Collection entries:

———

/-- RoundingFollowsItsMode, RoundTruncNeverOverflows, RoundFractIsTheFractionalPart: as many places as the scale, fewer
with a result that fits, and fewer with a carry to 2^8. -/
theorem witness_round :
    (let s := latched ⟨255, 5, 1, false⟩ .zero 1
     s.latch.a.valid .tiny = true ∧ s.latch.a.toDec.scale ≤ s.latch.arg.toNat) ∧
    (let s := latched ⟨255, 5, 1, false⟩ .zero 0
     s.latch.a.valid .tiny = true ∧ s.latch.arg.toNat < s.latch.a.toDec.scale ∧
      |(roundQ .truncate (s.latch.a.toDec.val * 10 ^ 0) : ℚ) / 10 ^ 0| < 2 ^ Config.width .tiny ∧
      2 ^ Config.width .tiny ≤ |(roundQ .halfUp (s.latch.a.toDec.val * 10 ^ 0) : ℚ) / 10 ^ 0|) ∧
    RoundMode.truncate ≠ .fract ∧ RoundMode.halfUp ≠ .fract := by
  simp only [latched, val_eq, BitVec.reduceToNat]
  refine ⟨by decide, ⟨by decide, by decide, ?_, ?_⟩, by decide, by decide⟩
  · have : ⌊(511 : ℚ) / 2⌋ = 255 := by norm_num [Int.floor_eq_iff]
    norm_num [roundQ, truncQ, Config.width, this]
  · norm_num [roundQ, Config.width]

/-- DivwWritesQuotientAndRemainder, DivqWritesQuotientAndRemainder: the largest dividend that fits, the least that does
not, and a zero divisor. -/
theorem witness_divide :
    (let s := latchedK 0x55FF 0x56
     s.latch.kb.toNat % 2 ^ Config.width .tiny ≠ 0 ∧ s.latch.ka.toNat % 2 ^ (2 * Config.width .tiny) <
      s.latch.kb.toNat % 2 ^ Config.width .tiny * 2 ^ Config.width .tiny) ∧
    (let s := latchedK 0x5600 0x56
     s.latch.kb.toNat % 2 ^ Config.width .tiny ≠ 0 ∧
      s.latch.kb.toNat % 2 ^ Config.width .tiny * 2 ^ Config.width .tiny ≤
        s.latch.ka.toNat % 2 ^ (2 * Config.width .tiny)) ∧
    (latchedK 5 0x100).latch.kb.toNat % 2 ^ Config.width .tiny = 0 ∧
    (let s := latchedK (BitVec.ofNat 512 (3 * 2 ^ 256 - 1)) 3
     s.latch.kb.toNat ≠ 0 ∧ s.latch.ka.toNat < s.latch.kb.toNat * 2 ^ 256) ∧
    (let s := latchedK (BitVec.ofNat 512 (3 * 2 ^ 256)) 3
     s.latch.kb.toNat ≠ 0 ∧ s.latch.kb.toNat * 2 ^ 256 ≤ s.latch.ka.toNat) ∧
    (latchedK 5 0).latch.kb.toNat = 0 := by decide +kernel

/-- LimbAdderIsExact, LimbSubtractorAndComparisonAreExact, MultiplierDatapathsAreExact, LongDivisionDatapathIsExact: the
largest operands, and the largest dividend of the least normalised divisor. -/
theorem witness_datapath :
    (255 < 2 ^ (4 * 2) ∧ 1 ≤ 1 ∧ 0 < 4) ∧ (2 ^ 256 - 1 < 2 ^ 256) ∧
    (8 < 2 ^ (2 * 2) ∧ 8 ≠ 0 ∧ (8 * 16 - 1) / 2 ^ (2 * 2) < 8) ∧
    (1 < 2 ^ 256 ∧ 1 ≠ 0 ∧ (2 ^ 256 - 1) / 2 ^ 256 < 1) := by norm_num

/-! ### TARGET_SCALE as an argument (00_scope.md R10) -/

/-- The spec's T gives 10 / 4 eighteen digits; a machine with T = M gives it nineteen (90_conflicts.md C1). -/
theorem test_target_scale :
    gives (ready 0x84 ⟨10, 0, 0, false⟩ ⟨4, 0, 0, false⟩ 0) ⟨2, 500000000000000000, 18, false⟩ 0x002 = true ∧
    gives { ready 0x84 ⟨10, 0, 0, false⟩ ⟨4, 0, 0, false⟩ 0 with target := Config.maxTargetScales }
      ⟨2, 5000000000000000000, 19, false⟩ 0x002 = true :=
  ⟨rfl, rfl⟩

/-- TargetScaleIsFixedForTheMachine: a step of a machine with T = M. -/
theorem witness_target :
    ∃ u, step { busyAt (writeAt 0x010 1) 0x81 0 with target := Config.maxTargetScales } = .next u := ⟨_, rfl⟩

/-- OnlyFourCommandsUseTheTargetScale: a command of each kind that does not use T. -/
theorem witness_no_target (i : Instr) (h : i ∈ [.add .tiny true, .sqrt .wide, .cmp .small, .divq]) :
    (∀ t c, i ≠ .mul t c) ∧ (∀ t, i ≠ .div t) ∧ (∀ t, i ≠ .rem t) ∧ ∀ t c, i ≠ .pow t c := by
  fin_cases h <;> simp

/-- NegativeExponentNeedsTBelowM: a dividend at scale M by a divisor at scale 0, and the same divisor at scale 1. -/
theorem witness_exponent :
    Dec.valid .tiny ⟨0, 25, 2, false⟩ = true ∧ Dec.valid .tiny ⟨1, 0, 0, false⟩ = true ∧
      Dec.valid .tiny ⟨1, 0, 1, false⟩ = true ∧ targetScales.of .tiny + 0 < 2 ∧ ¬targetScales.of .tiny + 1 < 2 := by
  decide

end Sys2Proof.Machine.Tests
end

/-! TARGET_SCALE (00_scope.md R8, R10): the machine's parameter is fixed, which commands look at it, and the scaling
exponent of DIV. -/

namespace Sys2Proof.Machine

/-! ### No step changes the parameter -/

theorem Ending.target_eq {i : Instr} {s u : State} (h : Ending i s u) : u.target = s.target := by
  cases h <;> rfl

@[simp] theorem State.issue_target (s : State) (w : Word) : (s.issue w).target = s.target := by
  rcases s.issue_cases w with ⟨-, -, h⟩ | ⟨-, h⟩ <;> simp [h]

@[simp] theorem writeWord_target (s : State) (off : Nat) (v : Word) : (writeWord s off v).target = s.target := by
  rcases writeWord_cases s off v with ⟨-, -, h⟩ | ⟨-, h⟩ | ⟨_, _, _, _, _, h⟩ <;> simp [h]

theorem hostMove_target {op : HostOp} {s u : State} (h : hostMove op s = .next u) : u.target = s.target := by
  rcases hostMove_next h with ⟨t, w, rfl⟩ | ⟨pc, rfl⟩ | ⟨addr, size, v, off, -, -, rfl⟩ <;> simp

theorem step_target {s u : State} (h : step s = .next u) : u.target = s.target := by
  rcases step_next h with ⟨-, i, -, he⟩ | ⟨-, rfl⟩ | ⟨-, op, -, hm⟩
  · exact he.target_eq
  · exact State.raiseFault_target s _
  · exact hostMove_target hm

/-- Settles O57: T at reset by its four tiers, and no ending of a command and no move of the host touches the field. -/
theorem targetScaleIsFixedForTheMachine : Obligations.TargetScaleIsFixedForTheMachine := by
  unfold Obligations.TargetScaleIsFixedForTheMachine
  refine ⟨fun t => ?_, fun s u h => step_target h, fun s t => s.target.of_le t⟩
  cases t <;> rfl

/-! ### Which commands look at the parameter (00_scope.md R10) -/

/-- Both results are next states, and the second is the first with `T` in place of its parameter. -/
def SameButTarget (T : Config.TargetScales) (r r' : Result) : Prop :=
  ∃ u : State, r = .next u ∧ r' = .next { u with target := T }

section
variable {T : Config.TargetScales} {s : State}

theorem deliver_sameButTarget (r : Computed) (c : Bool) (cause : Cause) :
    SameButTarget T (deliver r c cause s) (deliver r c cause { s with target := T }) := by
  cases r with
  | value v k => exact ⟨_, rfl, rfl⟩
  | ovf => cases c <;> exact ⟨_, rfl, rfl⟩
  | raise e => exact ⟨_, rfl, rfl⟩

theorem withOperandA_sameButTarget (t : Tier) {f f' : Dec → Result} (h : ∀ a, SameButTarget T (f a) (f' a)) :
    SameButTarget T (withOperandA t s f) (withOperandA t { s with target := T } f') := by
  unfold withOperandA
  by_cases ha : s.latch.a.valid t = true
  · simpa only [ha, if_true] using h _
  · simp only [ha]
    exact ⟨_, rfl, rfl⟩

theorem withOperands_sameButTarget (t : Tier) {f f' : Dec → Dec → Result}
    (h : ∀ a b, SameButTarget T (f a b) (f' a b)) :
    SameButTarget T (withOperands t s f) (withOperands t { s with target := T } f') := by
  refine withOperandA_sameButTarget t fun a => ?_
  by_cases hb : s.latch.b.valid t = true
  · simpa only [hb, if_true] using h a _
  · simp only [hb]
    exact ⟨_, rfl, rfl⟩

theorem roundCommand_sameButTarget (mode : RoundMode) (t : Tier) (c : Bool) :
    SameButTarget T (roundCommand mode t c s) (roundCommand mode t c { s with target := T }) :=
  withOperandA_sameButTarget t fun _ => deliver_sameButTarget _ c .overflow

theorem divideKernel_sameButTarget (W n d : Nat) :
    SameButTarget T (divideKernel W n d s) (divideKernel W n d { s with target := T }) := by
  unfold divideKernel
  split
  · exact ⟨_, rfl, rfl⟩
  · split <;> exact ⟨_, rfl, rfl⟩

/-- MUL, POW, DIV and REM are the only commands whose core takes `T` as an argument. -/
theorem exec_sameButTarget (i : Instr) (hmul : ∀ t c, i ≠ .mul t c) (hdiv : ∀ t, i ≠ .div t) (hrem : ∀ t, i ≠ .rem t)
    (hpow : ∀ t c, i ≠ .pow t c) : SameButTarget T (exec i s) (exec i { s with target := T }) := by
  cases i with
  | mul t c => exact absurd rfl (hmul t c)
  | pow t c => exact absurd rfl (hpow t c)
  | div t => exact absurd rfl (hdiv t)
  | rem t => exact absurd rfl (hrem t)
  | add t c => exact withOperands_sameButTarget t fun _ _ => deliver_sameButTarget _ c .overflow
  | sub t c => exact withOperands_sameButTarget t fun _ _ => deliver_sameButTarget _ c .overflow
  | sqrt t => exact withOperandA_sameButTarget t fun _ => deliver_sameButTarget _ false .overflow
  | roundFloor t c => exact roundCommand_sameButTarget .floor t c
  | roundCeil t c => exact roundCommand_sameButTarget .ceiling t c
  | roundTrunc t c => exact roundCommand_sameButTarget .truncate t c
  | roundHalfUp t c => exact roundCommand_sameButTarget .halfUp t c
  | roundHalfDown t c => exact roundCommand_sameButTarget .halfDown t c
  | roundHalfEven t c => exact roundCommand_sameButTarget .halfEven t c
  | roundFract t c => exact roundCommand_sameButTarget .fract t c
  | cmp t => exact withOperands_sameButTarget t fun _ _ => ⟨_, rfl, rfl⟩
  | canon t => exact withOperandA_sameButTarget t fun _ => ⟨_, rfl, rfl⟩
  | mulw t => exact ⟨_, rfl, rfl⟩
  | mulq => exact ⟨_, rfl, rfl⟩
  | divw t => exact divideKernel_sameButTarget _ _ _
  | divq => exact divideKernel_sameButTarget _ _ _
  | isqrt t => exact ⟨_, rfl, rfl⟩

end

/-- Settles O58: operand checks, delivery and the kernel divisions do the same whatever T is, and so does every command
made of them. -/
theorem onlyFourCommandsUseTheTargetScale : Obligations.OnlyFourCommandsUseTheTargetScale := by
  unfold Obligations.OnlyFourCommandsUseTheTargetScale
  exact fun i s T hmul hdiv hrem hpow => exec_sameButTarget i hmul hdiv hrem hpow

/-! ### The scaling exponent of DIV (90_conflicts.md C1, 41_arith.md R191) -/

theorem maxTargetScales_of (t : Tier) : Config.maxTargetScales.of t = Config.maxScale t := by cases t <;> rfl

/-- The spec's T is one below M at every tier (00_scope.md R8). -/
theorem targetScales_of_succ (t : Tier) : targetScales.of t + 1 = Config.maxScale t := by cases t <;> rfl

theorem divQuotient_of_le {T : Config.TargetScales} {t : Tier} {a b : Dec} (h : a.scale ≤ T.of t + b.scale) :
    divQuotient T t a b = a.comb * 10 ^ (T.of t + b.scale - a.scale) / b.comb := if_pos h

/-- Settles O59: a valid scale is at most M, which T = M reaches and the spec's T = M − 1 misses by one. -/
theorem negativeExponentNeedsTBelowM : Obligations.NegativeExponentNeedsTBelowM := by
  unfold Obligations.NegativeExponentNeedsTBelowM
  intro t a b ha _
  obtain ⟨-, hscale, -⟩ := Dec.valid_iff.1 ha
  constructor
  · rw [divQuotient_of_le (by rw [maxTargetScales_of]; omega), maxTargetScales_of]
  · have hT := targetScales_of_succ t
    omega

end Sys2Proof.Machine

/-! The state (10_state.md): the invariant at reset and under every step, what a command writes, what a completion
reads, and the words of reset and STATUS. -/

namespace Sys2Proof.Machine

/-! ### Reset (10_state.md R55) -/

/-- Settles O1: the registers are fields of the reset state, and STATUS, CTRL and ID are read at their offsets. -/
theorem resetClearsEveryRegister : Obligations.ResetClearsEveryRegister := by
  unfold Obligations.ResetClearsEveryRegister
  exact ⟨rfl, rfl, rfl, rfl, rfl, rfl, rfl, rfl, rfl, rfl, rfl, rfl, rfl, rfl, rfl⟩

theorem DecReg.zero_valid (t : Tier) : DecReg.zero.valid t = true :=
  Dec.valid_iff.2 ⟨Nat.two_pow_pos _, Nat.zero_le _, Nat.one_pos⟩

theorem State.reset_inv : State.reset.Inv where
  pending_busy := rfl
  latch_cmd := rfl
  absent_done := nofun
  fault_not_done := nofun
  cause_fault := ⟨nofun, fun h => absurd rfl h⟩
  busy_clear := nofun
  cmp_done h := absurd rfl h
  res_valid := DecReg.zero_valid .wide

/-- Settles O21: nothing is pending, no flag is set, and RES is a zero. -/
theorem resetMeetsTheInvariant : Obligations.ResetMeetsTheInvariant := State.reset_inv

———

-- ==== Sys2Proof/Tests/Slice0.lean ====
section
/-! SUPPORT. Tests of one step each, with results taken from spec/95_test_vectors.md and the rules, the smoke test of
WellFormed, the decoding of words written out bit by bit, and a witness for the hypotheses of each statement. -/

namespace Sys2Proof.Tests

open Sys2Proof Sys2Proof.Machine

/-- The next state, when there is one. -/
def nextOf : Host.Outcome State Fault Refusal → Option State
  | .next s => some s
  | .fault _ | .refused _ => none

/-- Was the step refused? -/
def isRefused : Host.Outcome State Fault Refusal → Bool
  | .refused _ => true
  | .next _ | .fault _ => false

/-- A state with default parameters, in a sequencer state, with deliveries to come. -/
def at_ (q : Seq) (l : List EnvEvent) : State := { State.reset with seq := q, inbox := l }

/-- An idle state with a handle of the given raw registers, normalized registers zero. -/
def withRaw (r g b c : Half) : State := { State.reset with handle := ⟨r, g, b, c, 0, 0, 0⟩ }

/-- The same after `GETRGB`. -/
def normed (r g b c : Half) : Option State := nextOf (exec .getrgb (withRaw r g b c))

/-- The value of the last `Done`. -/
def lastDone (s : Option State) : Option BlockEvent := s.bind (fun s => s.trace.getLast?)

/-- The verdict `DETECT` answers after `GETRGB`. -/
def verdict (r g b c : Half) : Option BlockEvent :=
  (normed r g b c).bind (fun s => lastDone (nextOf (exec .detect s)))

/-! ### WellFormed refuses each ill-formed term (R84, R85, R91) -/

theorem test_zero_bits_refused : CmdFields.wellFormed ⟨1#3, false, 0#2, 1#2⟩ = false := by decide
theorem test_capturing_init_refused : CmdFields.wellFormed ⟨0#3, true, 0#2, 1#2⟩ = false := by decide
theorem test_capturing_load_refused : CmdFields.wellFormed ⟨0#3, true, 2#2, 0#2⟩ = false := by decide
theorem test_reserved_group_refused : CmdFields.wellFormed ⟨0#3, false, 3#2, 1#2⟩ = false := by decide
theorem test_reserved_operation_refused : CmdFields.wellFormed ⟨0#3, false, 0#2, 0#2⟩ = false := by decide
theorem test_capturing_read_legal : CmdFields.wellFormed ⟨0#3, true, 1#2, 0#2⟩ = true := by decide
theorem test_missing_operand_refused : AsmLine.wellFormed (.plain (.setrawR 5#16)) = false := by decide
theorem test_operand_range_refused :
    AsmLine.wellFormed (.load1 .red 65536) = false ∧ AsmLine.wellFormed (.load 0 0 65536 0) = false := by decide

———

== Your objective ==
Return a word-for-word copy of the lines above from the one holding "split <;> exact ⟨_, rfl, rfl⟩" through the one holding "add t c => exact", with both of them included and nothing besides.

== Response below ==
  · split <;> exact ⟨_, rfl, rfl⟩

/-- MUL, POW, DIV and REM are the only commands whose core takes `T` as an argument. -/
theorem exec_sameButTarget (i : Instr) (hmul : ∀ t c, i ≠ .mul t c) (hdiv : ∀ t, i ≠ .div t) (hrem : ∀ t, i ≠ .rem t)
    (hpow : ∀ t c, i ≠ .pow t c) : SameButTarget T (exec i s) (exec i { s with target := T }) := by
  cases i with
  | mul t c => exact absurd rfl (hmul t c)
  | pow t c => exact absurd rfl (hpow t c)
  | div t => exact absurd rfl (hdiv t)
  | rem t => exact absurd rfl (hrem t)
  | add t c => exact withOperands_sameButTarget t fun _ _ => deliver_sameButTarget _ c .overflow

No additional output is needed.